EU Brexit negotiator Michel Barnier was sanguine, having been through this scenario before.

“We have this history. That is why my mountaineering temperament keeps me careful and cautious,” said Barnier, who hails from the French Alps and organized the 1992 Olympic Winter Games there.

Barnier was in the room when the leaders called each other and said Johnson “told President Juncker this morning that he believed he was able to get the deal approved,” adding Johnson said he was “confident about his capacity to convince a majority.”

The agreement must still be formally approved by the bloc and ratified by the European Parliament.

The key hurdle to a Brexit deal was finding a way to keep goods and people flowing freely across the border between EU member Ireland and the U.K.’s Northern Ireland after Brexit. That invisible, open border has underpinned the region’s peace accord and allowed the economies of both Ireland and Northern Ireland to grow.

Johnson insists that all of the U.K.—including Northern Ireland—must leave the bloc’s customs union, which would seem to make border checks and tariffs inevitable.

But Barnier said the deal “squares this circle” by leaving Northern Ireland inside the EU single market for goods—so border checks are not needed—and also eliminating customs checks at the Irish border. Instead, customs checks will be carried out and tariffs levied on goods entering Northern Ireland that are destined for the EU.

That effectively means a customs border in the Irish Sea—something the British government long said it would not allow and something Northern Ireland’s Democratic Unionist Party vehemently opposes.

DUP leader Arlene Foster and the party’s parliamentary chief Nigel Dodds said they “could not support what is being suggested on customs and consent issues,” referring to a say the Northern Irish authorities might have in future developments on the border.

The party said their position was unchanged after the announcement of the provisional deal.
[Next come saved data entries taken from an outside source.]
/-- `T`: the cursor moves on and the instrument gets its kind. -/
def beginInstrument (c : Cfg) (k : Codec) : Codec :=
  let tag : Byte := 0x54#8
  match payload c k tag with
  | .error e => codecFail k (some tag) e
  | .ok (vs, next) =>
    match (if beforeVersion k 3 then recordPlace k vs else some (nextInstrument k.song k.cursor, vs)) with
    | none => codecFail k (some tag) k.pos
    | some (at', own) =>
      match codecInstrument k at' with
      | none => codecFail k (some tag) k.pos
      | some ins =>
        match setKind c ins own with
        | .error j => codecFail k (some tag) (fieldPosition c k tag (vs.length - own.length + j))
        | .ok ins' =>
          { k with
            song := modifyInstrument k.song at' (fun _ => ins')
            cursor := if beforeVersion k 3 then k.cursor else some at'
            legacy := if beforeVersion k 9 then legacyEntry k.legacy at' id else k.legacy
            pos := next }

/-- `T`; before version 9 the legacy filter of the instrument before it is translated now, "at the next `T`" (R430), and
that of its own is awaited. [DEDUCED, assumption 50] -/
def startInstrument (c : Cfg) (k : Codec) : Codec :=
  beginInstrument c (if beforeVersion k 9 then translatePending c k else k)

/-- A record of the instrument at the cursor that carries control points in bits (R418, R427): `count` of the instrument
gives how many points there are, `store` puts them. -/
def controlTag (c : Cfg) (tag : Byte) (width : Nat) (count : Instrument → Nat)
    (store : Instrument → List Nat → Instrument) (k : Codec) : Codec :=
  match leadPayload c k tag with
  | .error e => codecFail k (some tag) e
  | .ok (vs, start) =>
    match recordPlace k vs with
    | none => codecFail k (some tag) k.pos
    | some (at', _) =>
      match codecInstrument k at' with
      | none => codecFail k (some tag) k.pos
      | some ins =>
        let n := symbolsFor (width * count ins)
        match bitsAt k.text start n with
        | .error e => codecFail k (some tag) e
        | .ok bits =>
          match readFields width (count ins) bits with
          | .error _ => codecFail k (some tag) (start + n)
          | .ok (points, _) =>
            { k with song := modifyInstrument k.song at' (fun _ => store ins points), pos := start + n }

/-- A list cut into `n` lists of `size` values. -/
def chunks (size : Nat) : Nat → List Nat → List (List Nat)
  | 0, _ => []
  | n + 1, l => l.take size :: chunks size n (l.drop size)

/-- `b` (R426): every channel's bars, channel-major; before version 3 the bars of the channel that the payload names,
of none where there is no such channel. Every version has the width and the order of the latest.
[DESIGN CHOICE, assumption 82; DESIGN CHOICE, assumption 91] -/
def barsTag (c : Cfg) (k : Codec) : Codec :=
  let tag : Byte := 0x62#8
  let width := bitsFor (k.song.patternsPerChannel + 1)
  match leadPayload c k tag with
  | .error e => codecFail k (some tag) e
  | .ok (vs, start) =>
    let channels := match vs with
      | _ :: _ => 1
      | [] => k.song.channels.length
    let n := symbolsFor (width * (channels * k.song.barCount))
    match bitsAt k.text start n with
    | .error e => codecFail k (some tag) e
    | .ok bits =>
      match readFields width (channels * k.song.barCount) bits with
      | .error _ => codecFail k (some tag) (start + n)
      | .ok (fields, _) =>
        let lists := chunks k.song.barCount channels fields
        let song := match vs with
          | ch :: _ => modifyChannel k.song ch (fun x => { x with bars := lists.headD x.bars })
          | [] => { k.song with channels := k.song.channels.mapIdx (fun i x => { x with bars := lists.getD i x.bars }) }
        { k with song := song, pos := start + n }

/-- Whether part durations are read with the code `(1, 2)`: by older versions only (R398). -/
def legacyDuration (c : Cfg) (k : Codec) : Bool := beforeVersion k latestVersion && c.codec.usesLegacyDuration k.version

/-- `p` (R419, R420): the length of the length, the length in symbols, the bit-stream. -/
def patternsTag (c : Cfg) (k : Codec) : Codec :=
  let tag : Byte := 0x70#8
  match symbolsAt k.text (k.pos + 1) 1 with
  | .error e => codecFail k (some tag) e
  | .ok first =>
    let ll := first.headD 0
    match symbolsAt k.text (k.pos + 2) ll with
    | .error e => codecFail k (some tag) e
    | .ok digits =>
      let start := k.pos + 2 + ll
      let n := digitsValue digits
      if k.text.length < start + n then codecFail k (some tag) k.text.length
      else
        match bitsAt k.text start n with
        | .error e => codecFail k (some tag) e
        | .ok bits =>
          match readChannels c (legacyDuration c k) k.song 0 k.song.channels bits with
          | .error left => codecFail k (some tag) (start + (bits.length - left) / 6)
          | .ok (channels, _) => { k with song := { k.song with channels := channels }, pos := start + n }

/-- `o`: one octave for each channel, in channel order; before version 3 the channel is named (R416), and one that is not
there is passed over. [DESIGN CHOICE, assumption 82] -/
def octavesTag (beforeThree : Bool) (song : Song) (vs : List Nat) : Except Nat Song :=
  if beforeThree then
    (match vs with
    | ch :: v :: _ => .ok (modifyChannel song ch (fun x => { x with octave := v }))
    | _ => .ok song)
  else .ok { song with channels := song.channels.mapIdx (fun i x => { x with octave := vs.getD i x.octave }) }

/-- `n`: the counts of pitch and of noise channels; the channels are resized at once (R417). -/
def channelCountTag (c : Cfg) (song : Song) (vs : List Nat) : Except Nat Song :=
  match vs with
  | p :: n :: _ => .ok (resizeCounts c.initialSong song { song with pitchChannelCount := p, noiseChannelCount := n })
  | _ => .ok song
But the EU has compromised, too, by allowing Northern Ireland special access to its single market. And the deal gives Northern Ireland a say over the rules, something that was missing from May’s previous rejected agreement. After four years, the Northern Ireland Assembly will vote on whether to continue the arrangement or end it.

Johnson—who took office in July vowing that Britain would finally leave the EU on Oct. 31 with or without a deal—on Wednesday likened Brexit to climbing Mount Everest. He was quoted by a lawmaker as saying “the summit is in sight, but it is shrouded in cloud. But we can get there.”